> **What to work on**
The answer must consist of the entries, copied exactly and in full.

> **The records**
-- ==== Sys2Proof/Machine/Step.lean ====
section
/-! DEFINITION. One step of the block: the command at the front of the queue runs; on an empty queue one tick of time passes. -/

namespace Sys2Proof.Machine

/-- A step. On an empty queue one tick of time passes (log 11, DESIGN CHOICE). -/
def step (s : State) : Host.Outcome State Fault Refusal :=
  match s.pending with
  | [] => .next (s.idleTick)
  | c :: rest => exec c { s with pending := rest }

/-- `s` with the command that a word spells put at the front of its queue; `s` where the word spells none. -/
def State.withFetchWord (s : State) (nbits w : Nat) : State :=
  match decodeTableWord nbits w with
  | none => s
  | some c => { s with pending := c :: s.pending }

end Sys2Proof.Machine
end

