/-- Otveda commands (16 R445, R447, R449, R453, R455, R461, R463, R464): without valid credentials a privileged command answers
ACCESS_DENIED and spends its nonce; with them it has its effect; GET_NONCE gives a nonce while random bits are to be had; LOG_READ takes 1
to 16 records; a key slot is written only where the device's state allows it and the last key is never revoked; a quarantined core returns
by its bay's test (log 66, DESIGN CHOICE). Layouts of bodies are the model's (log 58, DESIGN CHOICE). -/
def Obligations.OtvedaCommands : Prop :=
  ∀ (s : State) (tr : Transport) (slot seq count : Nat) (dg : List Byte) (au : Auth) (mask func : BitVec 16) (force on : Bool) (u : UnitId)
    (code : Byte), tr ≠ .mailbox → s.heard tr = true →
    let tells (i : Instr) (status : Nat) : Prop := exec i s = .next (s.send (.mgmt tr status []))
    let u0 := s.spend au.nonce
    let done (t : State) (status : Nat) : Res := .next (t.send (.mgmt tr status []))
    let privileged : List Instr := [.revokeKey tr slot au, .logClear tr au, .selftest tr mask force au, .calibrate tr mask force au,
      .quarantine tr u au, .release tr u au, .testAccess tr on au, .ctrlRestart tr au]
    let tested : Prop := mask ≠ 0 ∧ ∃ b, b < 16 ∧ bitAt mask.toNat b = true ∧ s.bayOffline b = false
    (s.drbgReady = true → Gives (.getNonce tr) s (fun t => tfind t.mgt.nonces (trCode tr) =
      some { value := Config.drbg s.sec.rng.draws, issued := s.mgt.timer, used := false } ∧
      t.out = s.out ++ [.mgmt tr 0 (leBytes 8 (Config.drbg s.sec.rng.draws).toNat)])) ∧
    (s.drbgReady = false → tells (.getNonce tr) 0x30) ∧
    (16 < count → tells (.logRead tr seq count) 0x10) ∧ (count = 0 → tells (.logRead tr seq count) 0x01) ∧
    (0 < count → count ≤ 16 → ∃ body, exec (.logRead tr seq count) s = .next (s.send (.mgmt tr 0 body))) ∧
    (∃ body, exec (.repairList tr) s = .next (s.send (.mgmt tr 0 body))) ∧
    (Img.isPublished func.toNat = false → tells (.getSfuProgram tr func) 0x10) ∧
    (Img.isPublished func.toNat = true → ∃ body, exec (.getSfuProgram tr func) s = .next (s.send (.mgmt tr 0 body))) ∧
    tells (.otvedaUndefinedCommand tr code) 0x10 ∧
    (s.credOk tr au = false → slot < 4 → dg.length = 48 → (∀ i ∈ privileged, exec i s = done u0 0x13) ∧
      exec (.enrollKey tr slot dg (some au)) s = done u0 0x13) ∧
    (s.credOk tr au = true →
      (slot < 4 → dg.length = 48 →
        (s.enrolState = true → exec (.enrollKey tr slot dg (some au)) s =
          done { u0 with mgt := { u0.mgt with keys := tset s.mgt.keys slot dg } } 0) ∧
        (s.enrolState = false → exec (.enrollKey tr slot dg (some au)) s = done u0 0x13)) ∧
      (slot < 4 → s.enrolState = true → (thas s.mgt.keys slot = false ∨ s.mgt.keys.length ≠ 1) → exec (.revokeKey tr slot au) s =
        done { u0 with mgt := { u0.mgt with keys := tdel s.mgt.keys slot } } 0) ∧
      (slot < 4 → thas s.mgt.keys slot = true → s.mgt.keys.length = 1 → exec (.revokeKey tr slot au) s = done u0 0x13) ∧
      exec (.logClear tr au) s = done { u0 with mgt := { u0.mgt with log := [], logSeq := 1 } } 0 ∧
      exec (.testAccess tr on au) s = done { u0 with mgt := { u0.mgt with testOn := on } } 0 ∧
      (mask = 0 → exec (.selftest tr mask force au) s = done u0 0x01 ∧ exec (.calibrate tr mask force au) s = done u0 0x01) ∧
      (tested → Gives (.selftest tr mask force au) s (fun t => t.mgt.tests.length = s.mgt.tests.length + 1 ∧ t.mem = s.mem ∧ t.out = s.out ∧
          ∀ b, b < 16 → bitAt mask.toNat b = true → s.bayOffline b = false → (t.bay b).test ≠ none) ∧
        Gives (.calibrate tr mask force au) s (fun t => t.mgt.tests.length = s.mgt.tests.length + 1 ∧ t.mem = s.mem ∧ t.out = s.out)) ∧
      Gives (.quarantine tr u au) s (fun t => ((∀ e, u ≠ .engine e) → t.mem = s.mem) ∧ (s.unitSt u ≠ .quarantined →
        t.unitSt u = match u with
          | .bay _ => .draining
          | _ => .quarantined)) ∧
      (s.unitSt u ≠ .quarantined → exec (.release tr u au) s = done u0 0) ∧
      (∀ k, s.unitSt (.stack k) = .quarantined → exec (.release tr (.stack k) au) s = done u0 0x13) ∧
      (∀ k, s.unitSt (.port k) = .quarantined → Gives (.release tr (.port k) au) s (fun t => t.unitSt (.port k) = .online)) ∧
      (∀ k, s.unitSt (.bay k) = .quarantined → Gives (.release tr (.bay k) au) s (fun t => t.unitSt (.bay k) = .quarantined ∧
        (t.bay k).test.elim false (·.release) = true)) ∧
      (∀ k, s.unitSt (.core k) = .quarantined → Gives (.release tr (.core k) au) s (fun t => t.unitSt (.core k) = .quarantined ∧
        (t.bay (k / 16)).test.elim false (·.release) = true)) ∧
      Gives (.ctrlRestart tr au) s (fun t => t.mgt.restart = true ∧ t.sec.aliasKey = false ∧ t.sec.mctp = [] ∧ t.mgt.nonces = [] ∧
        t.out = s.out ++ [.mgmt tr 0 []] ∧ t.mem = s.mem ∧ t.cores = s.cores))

> **Result**
-- ==== Sys2Proof/Machine/Step.lean ====
section
/-! DEFINITION. One step of the block: the command at the front of the queue runs; on an empty queue one tick of time passes. -/

namespace Sys2Proof.Machine

/-- A step. On an empty queue one tick of time passes (log 11, DESIGN CHOICE). -/
def step (s : State) : Host.Outcome State Fault Refusal :=
  match s.pending with
  | [] => .next (s.idleTick)
  | c :: rest => exec c { s with pending := rest }

/-- `s` with the command that a word spells put at the front of its queue; `s` where the word spells none. -/
def State.withFetchWord (s : State) (nbits w : Nat) : State :=
  match decodeTableWord nbits w with
  | none => s
  | some c => { s with pending := c :: s.pending }

end Sys2Proof.Machine
end

/-- Otveda commands (16 R445, R447, R449, R453, R455, R461, R463, R464): without valid credentials a privileged command answers
ACCESS_DENIED and spends its nonce; with them it has its effect; GET_NONCE gives a nonce while random bits are to be had; LOG_READ takes 1
to 16 records; a key slot is written only where the device's state allows it and the last key is never revoked; a quarantined core returns
by its bay's test (log 66, DESIGN CHOICE). Layouts of bodies are the model's (log 58, DESIGN CHOICE). -/
def Obligations.OtvedaCommands : Prop :=
  ∀ (s : State) (tr : Transport) (slot seq count : Nat) (dg : List Byte) (au : Auth) (mask func : BitVec 16) (force on : Bool) (u : UnitId)
    (code : Byte), tr ≠ .mailbox → s.heard tr = true →
    let tells (i : Instr) (status : Nat) : Prop := exec i s = .next (s.send (.mgmt tr status []))
    let u0 := s.spend au.nonce
    let done (t : State) (status : Nat) : Res := .next (t.send (.mgmt tr status []))
    let privileged : List Instr := [.revokeKey tr slot au, .logClear tr au, .selftest tr mask force au, .calibrate tr mask force au,
      .quarantine tr u au, .release tr u au, .testAccess tr on au, .ctrlRestart tr au]
    let tested : Prop := mask ≠ 0 ∧ ∃ b, b < 16 ∧ bitAt mask.toNat b = true ∧ s.bayOffline b = false
    (s.drbgReady = true → Gives (.getNonce tr) s (fun t => tfind t.mgt.nonces (trCode tr) =
      some { value := Config.drbg s.sec.rng.draws, issued := s.mgt.timer, used := false } ∧
      t.out = s.out ++ [.mgmt tr 0 (leBytes 8 (Config.drbg s.sec.rng.draws).toNat)])) ∧
    (s.drbgReady = false → tells (.getNonce tr) 0x30) ∧
    (16 < count → tells (.logRead tr seq count) 0x10) ∧ (count = 0 → tells (.logRead tr seq count) 0x01) ∧
    (0 < count → count ≤ 16 → ∃ body, exec (.logRead tr seq count) s = .next (s.send (.mgmt tr 0 body))) ∧
    (∃ body, exec (.repairList tr) s = .next (s.send (.mgmt tr 0 body))) ∧
    (Img.isPublished func.toNat = false → tells (.getSfuProgram tr func) 0x10) ∧
    (Img.isPublished func.toNat = true → ∃ body, exec (.getSfuProgram tr func) s = .next (s.send (.mgmt tr 0 body))) ∧
    tells (.otvedaUndefinedCommand tr code) 0x10 ∧
    (s.credOk tr au = false → slot < 4 → dg.length = 48 → (∀ i ∈ privileged, exec i s = done u0 0x13) ∧
      exec (.enrollKey tr slot dg (some au)) s = done u0 0x13) ∧
    (s.credOk tr au = true →
      (slot < 4 → dg.length = 48 →
        (s.enrolState = true → exec (.enrollKey tr slot dg (some au)) s =
          done { u0 with mgt := { u0.mgt with keys := tset s.mgt.keys slot dg } } 0) ∧
        (s.enrolState = false → exec (.enrollKey tr slot dg (some au)) s = done u0 0x13)) ∧
      (slot < 4 → s.enrolState = true → (thas s.mgt.keys slot = false ∨ s.mgt.keys.length ≠ 1) → exec (.revokeKey tr slot au) s =
        done { u0 with mgt := { u0.mgt with keys := tdel s.mgt.keys slot } } 0) ∧
      (slot < 4 → thas s.mgt.keys slot = true → s.mgt.keys.length = 1 → exec (.revokeKey tr slot au) s = done u0 0x13) ∧
      exec (.logClear tr au) s = done { u0 with mgt := { u0.mgt with log := [], logSeq := 1 } } 0 ∧
      exec (.testAccess tr on au) s = done { u0 with mgt := { u0.mgt with testOn := on } } 0 ∧
      (mask = 0 → exec (.selftest tr mask force au) s = done u0 0x01 ∧ exec (.calibrate tr mask force au) s = done u0 0x01) ∧
      (tested → Gives (.selftest tr mask force au) s (fun t => t.mgt.tests.length = s.mgt.tests.length + 1 ∧ t.mem = s.mem ∧ t.out = s.out ∧
          ∀ b, b < 16 → bitAt mask.toNat b = true → s.bayOffline b = false → (t.bay b).test ≠ none) ∧
        Gives (.calibrate tr mask force au) s (fun t => t.mgt.tests.length = s.mgt.tests.length + 1 ∧ t.mem = s.mem ∧ t.out = s.out)) ∧
      Gives (.quarantine tr u au) s (fun t => ((∀ e, u ≠ .engine e) → t.mem = s.mem) ∧ (s.unitSt u ≠ .quarantined →
        t.unitSt u = match u with
          | .bay _ => .draining
          | _ => .quarantined)) ∧
      (s.unitSt u ≠ .quarantined → exec (.release tr u au) s = done u0 0) ∧
      (∀ k, s.unitSt (.stack k) = .quarantined → exec (.release tr (.stack k) au) s = done u0 0x13) ∧
      (∀ k, s.unitSt (.port k) = .quarantined → Gives (.release tr (.port k) au) s (fun t => t.unitSt (.port k) = .online)) ∧
      (∀ k, s.unitSt (.bay k) = .quarantined → Gives (.release tr (.bay k) au) s (fun t => t.unitSt (.bay k) = .quarantined ∧
        (t.bay k).test.elim false (·.release) = true)) ∧
      (∀ k, s.unitSt (.core k) = .quarantined → Gives (.release tr (.core k) au) s (fun t => t.unitSt (.core k) = .quarantined ∧
        (t.bay (k / 16)).test.elim false (·.release) = true)) ∧
      Gives (.ctrlRestart tr au) s (fun t => t.mgt.restart = true ∧ t.sec.aliasKey = false ∧ t.sec.mctp = [] ∧ t.mgt.nonces = [] ∧
        t.out = s.out ++ [.mgmt tr 0 []] ∧ t.mem = s.mem ∧ t.cores = s.cores))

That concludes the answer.